TGFB1-mediated autophagy facilitates oxaliplatin resistance in stomach adenocarcinoma.

Abstract

Increasing evidence has indicated that transforming growth factor beta 1 (TGFB1) is engaged in tumorigenesis and progression. Nevertheless, the underlying role and mechanism of TGFB1 in stomach adenocarcinoma (STAD) chemotherapy remains unknown. TGFB1 levels in various types of cancers were first analyzed by the TCGA database. Next, the degree of cellular damage, apoptosis and autophagy were detected by lactate dehydrogenase kit, flow cytometry, autophagy fluorescence analysis, and Western blot assay. The gene highly correlated with TGFB1 expression was searched by LinkedOmics and KEGG. We disclosed TGFB1 was enhanced in STAD. Besides, TGFB1 was remarkably higher in STAD patients in oxaliplatin (OXA) chemoresistant group than sensitive group. Additionally, the half maximal inhibitory concentration (IC50) values of OXA-resistant cells were markedly elevated. Furthermore, TGFB1 reduced AGS-OXA and HGC27-OXA cell injury, inhibited apoptosis and induced cellular autophagy.
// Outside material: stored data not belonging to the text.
-- ==== Sys2Proof/Machine/Dispatch.lean ====
section
/-! DEFINITION. One arm for each instruction: its meaning. -/

namespace Sys2Proof.Machine

def exec (i : Instr) (s : State) : Host.Outcome State Fault Refusal :=
  match i with
  | .picIcw1 c v => Sys2Proof.Machine.execPicIcw1 c v s
  | .picOcw2EoiSpec c v => Sys2Proof.Machine.execPicOcw2EoiSpec c v s
  | .picOcw2Eoi c v => Sys2Proof.Machine.execPicOcw2Eoi c v s
  | .picOcw2Nop c v => Sys2Proof.Machine.execPicOcw2Nop c v s
  | .picOcw3 c v => Sys2Proof.Machine.execPicOcw3 c v s
  | .picIcw2 c v => Sys2Proof.Machine.execPicIcw2 c v s
  | .picIcw3 c v => Sys2Proof.Machine.execPicIcw3 c v s
  | .picIcw4 c v => Sys2Proof.Machine.execPicIcw4 c v s
  | .picImrW c v => Sys2Proof.Machine.execPicImrW c v s
  | .picDataR c => Sys2Proof.Machine.execPicDataR c s
  | .picCmdR c => Sys2Proof.Machine.execPicCmdR c s
  | .picWide c p d w v => Sys2Proof.Machine.execPicWide c p d w v s
  | .nicCrR => Sys2Proof.Machine.execNicCrR s
  | .nicCrW v => Sys2Proof.Machine.execNicCrW v s
  | .nicPstartW v => Sys2Proof.Machine.execNicPstartW v s
  | .nicPstopW v => Sys2Proof.Machine.execNicPstopW v s
  | .nicBnryW v => Sys2Proof.Machine.execNicBnryW v s
  | .nicTpsrW v => Sys2Proof.Machine.execNicTpsrW v s
  | .nicTbcr0W v => Sys2Proof.Machine.execNicTbcr0W v s
  | .nicTbcr1W v => Sys2Proof.Machine.execNicTbcr1W v s
  | .nicIsrW v => Sys2Proof.Machine.execNicIsrW v s
  | .nicRsar0W v => Sys2Proof.Machine.execNicRsar0W v s
  | .nicRsar1W v => Sys2Proof.Machine.execNicRsar1W v s
  | .nicRbcr0W v => Sys2Proof.Machine.execNicRbcr0W v s
  | .nicRbcr1W v => Sys2Proof.Machine.execNicRbcr1W v s
  | .nicRcrW v => Sys2Proof.Machine.execNicRcrW v s
  | .nicTcrW v => Sys2Proof.Machine.execNicTcrW v s
  | .nicDcrW v => Sys2Proof.Machine.execNicDcrW v s
  | .nicImrW v => Sys2Proof.Machine.execNicImrW v s
  | .nicBnryR => Sys2Proof.Machine.execNicBnryR s
  | .nicIsrR => Sys2Proof.Machine.execNicIsrR s
  | .nicInvalid o pg d w v => Sys2Proof.Machine.execNicInvalid o pg d w v s
  | .nicParR k => Sys2Proof.Machine.execNicParR k s
  | .nicParW k v => Sys2Proof.Machine.execNicParW k v s
  | .nicCurrR => Sys2Proof.Machine.execNicCurrR s
  | .nicCurrW v => Sys2Proof.Machine.execNicCurrW v s
  | .nicMarR k => Sys2Proof.Machine.execNicMarR k s
  | .nicMarW k v => Sys2Proof.Machine.execNicMarW k v s
  | .nicPstartR => Sys2Proof.Machine.execNicPstartR s
  | .nicPstopR => Sys2Proof.Machine.execNicPstopR s
  | .nicTpsrR => Sys2Proof.Machine.execNicTpsrR s
  | .nicRcrR => Sys2Proof.Machine.execNicRcrR s
  | .nicTcrR => Sys2Proof.Machine.execNicTcrR s
  | .nicDcrR => Sys2Proof.Machine.execNicDcrR s
  | .nicImrR => Sys2Proof.Machine.execNicImrR s
  | .nicDataIn w => Sys2Proof.Machine.execNicDataIn w s
  | .nicDataOut w v => Sys2Proof.Machine.execNicDataOut w v s
  | .nicBadwidth o d w v => Sys2Proof.Machine.execNicBadwidth o d w v s
  | .nicResetW w v => Sys2Proof.Machine.execNicResetW w v s
  | .nicResetR w => Sys2Proof.Machine.execNicResetR w s
  | .busExt port d w v => Sys2Proof.Machine.execBusExt port d w v s
  | .busUnmapped port d w v => Sys2Proof.Machine.execBusUnmapped port d w v s
  | .picRaise line => Sys2Proof.Machine.execPicRaise line s
  | .picLower line => Sys2Proof.Machine.execPicLower line s
  | .picPending => Sys2Proof.Machine.execPicPending s
  | .picAck => Sys2Proof.Machine.execPicAck s
  | .nicRxPoll => Sys2Proof.Machine.execNicRxPoll s
  | .nicRxDeliver => Sys2Proof.Machine.execNicRxDeliver s
  | .sysPowerOn => Sys2Proof.Machine.execSysPowerOn s

end Sys2Proof.Machine
end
The addition of the autophagy inhibitor 3-methyladenine hindered this phenomenon. Further studies revealed that muscle RAS oncogene homolog (MRAS) is a downstream target gene of TGFB1. TGFB1 accelerated MRAS level in OXA cells, and MRAS knockdown reversed the effects of TGFB1 on OXA cell function. TGFB1 induces cellular autophagy via MRAS, thereby promoting STAD OXA resistance.